А в один из дней она раздобрилась и когда всё съев мы поглядывали на неё, мама сказала: " Ну что, мои собачки, уже всё подлизали? Хотите ещё? – и, видя как мы радостно и дружно закивали головами, насыпала всем ещё по ложке. Зима поэтому Коленьке нравилась больше чем лето. Она была сладкой, и работы было меньше. Всего и нужно было в каникулы и в воскресенье ходить с отцом в лес с топорами, заготавливать дрова, потом вывозить их, и сено с болота, домой. А остальное, каждый день после школы, до темна, играй на пруду в хоккей. Не то, что летом, работаешь на нормах, в огороде или болоте каждый день на жаре от зари до зари.

– А вот и Мишка пришёл, – раздался рядом радостный голос мамы.

Очнувшись от воспоминаний, Коленька прекратил работу, разогнулся и посмотрел назад. К ним подходил с мотыжкой в руках улыбающийся Мишка. Лишь только он подошёл, мама нетерпеливо начала расспрашивать о результатах похода в город.

– Когда я сказал секретарше, зачем пришёл, то она сказала, чтобы я подождал на улице, а то председатель сейчас занят. А как он освободиться, то позовет меня, – начал рассказывать Мишка.

– Я ждал, сидел на лавочке, наверное целый час. Потом председатель вышел, быстро сел в машину и куда – то уехал, – продолжал он.

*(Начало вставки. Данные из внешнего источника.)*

-- ==== Sys2Proof/Tests/Slice0.lean ====
section
/-! SUPPORT. Tests: ill-formed terms that the checks refuse, words written out from the encodings of the manual, worked examples of the
manual, and states that meet the hypotheses of the claims. -/
namespace Sys2Proof.Tests
-- one theorem after another: the evaluations of many at once take more memory than the check has
set_option Elab.async false
open Sys2Proof.Machine

/-! ### Ill-formed terms, one for each check of WellFormed -/

/-- The fields of a lane word with type i32 and everything else zero. -/
def lf : LaneFields := ⟨0, 0, .v 0, .v 0, .v 0, .v 0, .i32, .none, 0, 0⟩

theorem test_wf_scalar_bad : [Instr.sbfx 1 2 60 4, .sbfi 1 2 63 1, .scas 1 2 3 ⟨.none, .dev⟩ true, .samoAdd 1 2 3 ⟨.none, .sys⟩ true,
    .samoSwap 1 2 3 ⟨.none, .crs⟩ false, .sfence ⟨.none, .sys⟩, .slq2 63 1 0, .slq3 62 1 0, .slq4 61 1 0, .cpwait 257, .sgrow 1 0, .sgrow 1 15,
    .sshrink 1 0, .ntinv 1 2 true .all, .vtinv 1 2 3 false .all].all (fun i => i.wf == false) = true := by decide

theorem test_wf_scalar_good : [Instr.sbfx 1 2 60 3, .sbfi 1 2 63 0, .scas 1 2 3 ⟨.rel, .dev⟩ true, .sfence ⟨.acq, .phr⟩, .slq2 62 1 0,
    .slq3 61 1 0, .slq4 60 1 0, .cpwait 256, .sgrow 1 1, .sshrink 1 14, .ntinv 1 2 true .one].all (fun i => i.wf) = true := by decide

theorem test_wf_lane_type : [Instr.vadd { lf with ty := .f32 }, .vabs { lf with ty := .u32 }, .vmulh { lf with ty := .i16 }, .vbfx { lf with ty := .i64, imm := 3 }, .vaddc { lf with ty := .i32 }, .vfadd lf, .vcvtmx { lf with imm := 8 }, .mxmma lf, .vatom { lf with ty := .f32, va := .c 0 },
    .vfence { lf with md := 0x20 }].all (fun i => i.wf == false) = true := by decide

theorem test_wf_lane_vd : [Instr.vadd { lf with vd := .s 3 }, .vadd { lf with vd := .imm }, .vballot { lf with vd := .v 3 }, .vst { lf with vd := .v 3, va := .c 0 },
    .vld { lf with vd := .qOut, va := .c 0 }, .vred { lf with vd := .qOut }].all (fun i => i.wf == false) = true := by decide

theorem test_wf_lane_sources : [Instr.vnot { lf with vb := .v 3 }, .vclz { lf with vb := .qIn }, .vaddc { lf with ty := .u32, vc := .c 0, vd := .v 1 },
    .vbfx { lf with ty := .u32, imm := 4, va := .imm }, .vld { lf with va := .v 3 }, .vlds { lf with va := .c 0, vb := .v 2 }, .vfroms { lf with va := .v 1 },
    .vrma { lf with va := .qIn }, .mxwr { lf with ty := .i32, va := .c 0 }, .vadd { lf with va := .qOut }].all (fun i => i.wf == false) = true := by decide

theorem test_wf_lane_imm : [Instr.vadd { lf with imm := 1 }, .vadd { lf with ty := .i8, vb := .imm, imm := 0x100 }, .vshufx { lf with imm := 32 },
    .vbfx { lf with ty := .u32, imm := 0 }, .vbfx { lf with ty := .u32, imm := 33 }, .vcvt { lf with imm := 13 }, .vcvtmx { lf with ty := .slot, imm := 7 },
    .vpack { lf with ty := .i8, imm := 4 }, .vmovi { lf with ty := .i16, imm := 0x10000 }, .vld { lf with va := .c 0, imm := 0x2000000 },
    .vld { lf with va := .c 0, imm := 0x100000 }, .vatom { lf with va := .c 0, imm := 0xE000000 }, .vlds { lf with va := .c 0, vb := .c 1, imm := 0x100000 },
    .vrma { lf with va := .c 0, vb := .c 1, imm := 10 }, .vmcast { lf with vd := .s 1, va := .c 0, vb := .c 1, imm := 0 }, .vsysc { lf with ty := .i8, imm := 0x40000 },
    .vsysc { lf with ty := .i8, vd := .v 3 }, .mxlds { lf with ty := .slot, imm := 0x600 }, .mxmma { lf with ty := .slot, imm := 8 }, .mxzero { lf with ty := .i8, imm := 8 },
    .mxrd { lf with ty := .slot, imm := 0x07C10000 }, .mxwr { lf with ty := .f64, imm := 0x04000000 }, .mxout { lf with ty := .slot, imm := 0x18000000 },
    .vgwr { lf with imm := 8 }].all (fun i => i.wf == false) = true := by decide
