/-- A notice record (R159). -/
structure Notice where
  kind   : NoticeKind
  source : Option Source
  host   : Option HostId
  desc   : Option DescId
  addr   : Option Addr
deriving DecidableEq, Repr

/-- The Notice Queue: its records, oldest first, and the overflow count (R161). -/
structure NoticeQueue where
  records  : List Notice
  overflow : Fin 256
deriving DecidableEq, Repr

/-! ### Host ports -/

/-- The ten result codes (R172). -/
inductive ResultCode
  | none | ok | empty | stale | busy | state | rights | range | detached | unknown
deriving DecidableEq, Repr

/-- A REQUEST write that the port has taken and whose bus cycle it has not yet completed: a matched TAKE (R84, R170), or an
ATTACH that waits for the effects of the host's last departure (R46, R170). -/
inductive BusWait
  | take | attach
deriving DecidableEq, Repr

/-- A host port (R168). `working` is the port state WORKING and the WORKING flag of RESULT, which are one fact. -/
structure Port where
  working       : Bool
  result        : ResultCode
  echo          : Operand
  lost          : Bool
  stage         : Table Word 8
  pendingDisarm : Option Source
  waiting       : Option BusWait
deriving DecidableEq, Repr

/-! ### Claims handed on and not yet taken (log 1) -/

/-- A matched TAKE on its way from the Offer Unit to the Host Context Unit (R77, R84). -/
structure TakeClaim where
  offer : Offer
  /-- The Event Table has taken a CLEAR_ENTRY of the entry since the match (R84, log 7). -/
  cleared : Bool
  /-- The host's session has been ended by a host reset since the match (R85, log 8). -/
  ended : Bool
deriving DecidableEq, Repr

/-- A lapse report on its way to the Host Context Unit, or its answer on its way back (R75). A report is overtaken when a DETACH, EVICT
or host reset of the host is taken before it (R76, log 35). -/
inductive LapseClaim
  | none
  | reported
  | overtaken
  | answered (session : Session)
deriving DecidableEq, Repr

/-- A claim on an entry that the Host Context Unit or the Offer Unit has handed to the Event Table for one host. -/
inductive Handed
  /-- The host holds e (R84 step 3); `cleared` as in TakeClaim. -/
  | hold (e : Source) (cleared : Bool)
  /-- The host's FINISH of e (R87). -/
  | finish (e : Source)
  /-- The host's RELEASE of e, and whether the host was LAPSED (R89). -/
  | release (e : Source) (lapsed : Bool)
  /-- The host's offer of e is withdrawn (R73). -/
  | withdraw (e : Source)
  /-- A release of a whole-stack give-back (R91). -/
  | stackRelease (e : Source)
  /-- The host leaves e's owed set (R46 step 3, R54 step 3). -/
  | depart (e : Source)
deriving DecidableEq, Repr

/-- A cut request on its way to the Delegation Unit (R120). `stale` once the channel that carried the entry is released
(R121: no later run is cut by it; log 15). -/
structure CutClaim where
  source : Source
  stale  : Bool
deriving DecidableEq, Repr

/-- A run result a channel reports (R137). -/
inductive RunResult
  | success | failure | cut
deriving DecidableEq, Repr

/-- The claims handed on and not yet taken. -/
structure Claims where
  takes    : Table (Option TakeClaim) 4
  lapses   : Table LapseClaim 4
  handed   : Table (List Handed) 4
  undos    : Table (Option Source) 4
  /-- Notices handed to the Notice Queue, oldest first (R162, R163). -/
  notices  : List (Origin × Notice)
  /-- Changes of S63's level, oldest first: true is an assertion (R167). -/
  levels   : List Bool
  /-- QUEUED entries handed to the Delegation Unit (R134). -/
  inserts  : List Source
  cuts     : List CutClaim
  /-- Completed writes told to the Window Table: the owner and the destination address, oldest first (R154). -/
  writes   : Table (List (HostId × Addr)) 2
  reports  : Table (Option RunResult) 2
  /-- A channel release; the flag says that the result re-latched the entry to QUEUED (R137). -/
  releases : Table (Option Bool) 2
deriving DecidableEq, Repr

/-! ### Timebase and pins -/

/-- The Timebase: the microsecond count and the sampled CLKSEL strap (R181). -/
structure Timebase where
  micros : Nat
  clksel : BitVec 2
deriving DecidableEq, Repr

/-- The reset pins: RESET_n is low; the set of hosts whose HRST_n is low (R59, R168). -/
structure Pins where
  resetLow : Bool
  hrst     : HostSet
deriving DecidableEq, Repr

/-- The state of the part. -/
structure State where
  /-- Sampled values of EVT[47:0] (R23). -/
  lines     : BitVec 48
  et        : EventTable
  hcu       : HostUnit
  ou        : OfferUnit
  du        : DelegationUnit
  mp        : MemoryPort
  /-- Windows Wh.k, by host and then by index (R149). -/
  wt        : Table (Table Window 8) 4
  nq        : NoticeQueue
  ports     : Table Port 4
  tb        : Timebase
  pins      : Pins
  claims    : Claims
  /-- How many free values have been drawn (log 5). -/
  freeCount : Nat
  /-- The commands that wait, first in, first out (log 22). -/
  pending   : List Instr
deriving DecidableEq, Repr

/-- The part never stops by itself: every failure the manual describes is a notice, a result code or an entry's outcome. No
meaning raises a fault, so this type has no constructor. -/
inductive Fault
deriving DecidableEq, Repr

/-- Why a command has no next state. -/
inductive Refusal
  /-- Raised by an arm of exec for a command that has no meaning yet. Safe. -/
  | notModelled (mnemonic : String)
  /-- Raised by a request at a port whose previous REQUEST write the part has not yet completed on the bus (R170), so that the
  host cannot have written it (log 10). Safe: the model stops where the hardware has no such step. -/
  | busHeld
  /-- Raised by a term that spells another row's command: an ill-formed term, or LOST_REQUEST at a port that is not WORKING
  (log 11). Safe: the hardware takes that write as the other row's command. -/
  | otherCommand
deriving DecidableEq, Repr

/-- What a meaning answers. -/
abbrev Result := Host.Outcome State Fault Refusal

/-! ### Reset values -/

/-- The kind of an entry after full reset, by its class (R1, R2). -/
def resetKind (e : Source) : Kind :=
  if e.val < 48 then .rising else if e.val < 63 then .posted else .notice

/-- The binding part after full reset (R3). -/
def resetBinding : Binding :=
  { head := none, runsLeft := 0, reload := none, deliver := .atLast, armed := false }

/-- The state part after full reset (R4). -/
def resetProgress : Progress :=
  { state := .idle, again := false, merged := 0, saturated := false, hold := false, disarmPending := false,
    outcome := none, offered := 0, held := 0, owed := none, decline := none }

/-- The entry Sn after full reset (R2, R3, R4, R22). -/
def resetEntry (e : Source) : Entry :=
  { cfg := { kind := resetKind e, level := 0, policy := .directed, targets := 1, enable := false },
    bind := resetBinding, prog := resetProgress }

/-- The Event Table after full reset (R22). -/
def resetEventTable : EventTable :=
  { entries := Vector.ofFn resetEntry, order := [] }

/-- A host context after full reset (R40). -/
def resetContext : HostContext :=
  { session := .detached, threshold := 0, stack := [], lapseCount := 0, lapseLimit := 3, timeout := 0,
    configRight := false, descRight := false }

/-- The Offer Unit after full reset (R62). -/
def resetOfferUnit : OfferUnit :=
  { slots := Vector.replicate 4 { offer := none, timer := none }, rotation := 3, views := Vector.replicate 4 [] }

/-- A descriptor after full reset (R122). -/
def resetDescriptor : Descriptor :=
  { valid := false, owner := none, src := 0, dst := 0, unitSize := 0, srcStep := .unset, dstStep := .unset,
    runLength := 0, link := none, active := false, faulted := false }

/-- A channel after full reset, and after its release (R135, R137). -/
def resetChannel : Channel :=
  { running := false, entry := none, position := .nowhere, completed := 0, units := 0, phase := .idle,
    cutMark := false, reported := false }

/-- The Delegation Unit after full reset (R122, R134, R135, R136). -/
def resetDelegationUnit : DelegationUnit :=
  { list := [], channels := Vector.replicate 2 resetChannel, lastGrant := 1,
    descs := Vector.replicate 128 resetDescriptor }

/-- The Memory Port after full reset (R143). -/
def resetMemoryPort : MemoryPort :=
  { grant := none, access := none, heldData := none, alternation := 1, tagCounter := 0 }

/-- A window after full reset (R149). -/
def resetWindow : Window := { base := 0, count := 1, access := .none, written := false }

/-- A port after full reset and after host reset of its host (R168). -/
def resetPort : Port :=
  { working := false, result := .none, echo := 0, lost := false, stage := Vector.replicate 8 0,
    pendingDisarm := none, waiting := none }

/-- No claim handed on: full reset abandons every event and run (R22, log 1). -/
def resetClaims : Claims :=
  { takes := Vector.replicate 4 none, lapses := Vector.replicate 4 .none, handed := Vector.replicate 4 [],
    undos := Vector.replicate 4 none, notices := [], levels := [], inserts := [], cuts := [],
    writes := Vector.replicate 2 [], reports := Vector.replicate 2 none, releases := Vector.replicate 2 none }

/-- Every block at its full-reset values (R22, R39, R40, R62, R133, R148, R149, R161, R168), with what full reset does not
set given as operands: the sampled lines, the supervisor, the pins, the CLKSEL strap, the draws and the queue. -/
def resetBlocks (lines : BitVec 48) (supervisor : HostId) (pins : Pins) (clksel : BitVec 2) (freeCount : Nat)
    (pending : List Instr) : State :=
  { lines := lines
    et := resetEventTable
    hcu := { ctx := Vector.replicate 4 resetContext, supervisor := supervisor }
    ou := resetOfferUnit
    du := resetDelegationUnit
    mp := resetMemoryPort
    wt := Vector.replicate 4 (Vector.replicate 8 resetWindow)
    nq := { records := [], overflow := 0 }
    ports := Vector.replicate 4 resetPort
    tb := { micros := 0, clksel := clksel }
    pins := pins
    claims := resetClaims
    freeCount := freeCount
    pending := pending }

/-- The machine right after reset: RESET_n just released with the straps and lines of Config (log 17). -/
def State.reset : State :=
  resetBlocks Config.linesAtReset Config.supervisorAtReset { resetLow := false, hrst := 0 } Config.clkselAtReset 0 []

end Sys2Proof.Machine
end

– Я зашёл и спросил у секретарши, она сказала, что его сегодня больше не будет. И я пошёл домой, – печально закончил свой рассказ он.

– Надо ж было тебе, когда он выходил и садился в машину не бояться и к нему самому подойти, – упрекала сына в нерасторопности мать.

– Надо ж посмелей быть, а то пропадешь в жизни, – поучала она его.

– Да я не успел, и подумать, он быстро сел и уехал, – оправдывался Мишка.

– И вообще, я больше не пойду туда, – обиженно произнес он и замолчал.

– Ну как же не пойдешь. Тебе ж справка нужна. Ты ж хотел в город, в ПТУ поступать, – растерянно, то ли убеждала, то ли напоминала сыну она.

– Ну ладно, я как-нибудь время выкрою, сама к этим сволочам схожу, – после небольшого молчания с решительностью в душе произнесла она.

Расстроенная мать о чем – то задумалась, выбитая из рабочего ритма, она молча стояла, осматриваясь вокруг.

– Давайте, наверное, сынки, пообедаем. Уже пора, вон и люди садятся, а потом постараемся вместе кончить сегодня морковь, – объявила свой дальнейший план она.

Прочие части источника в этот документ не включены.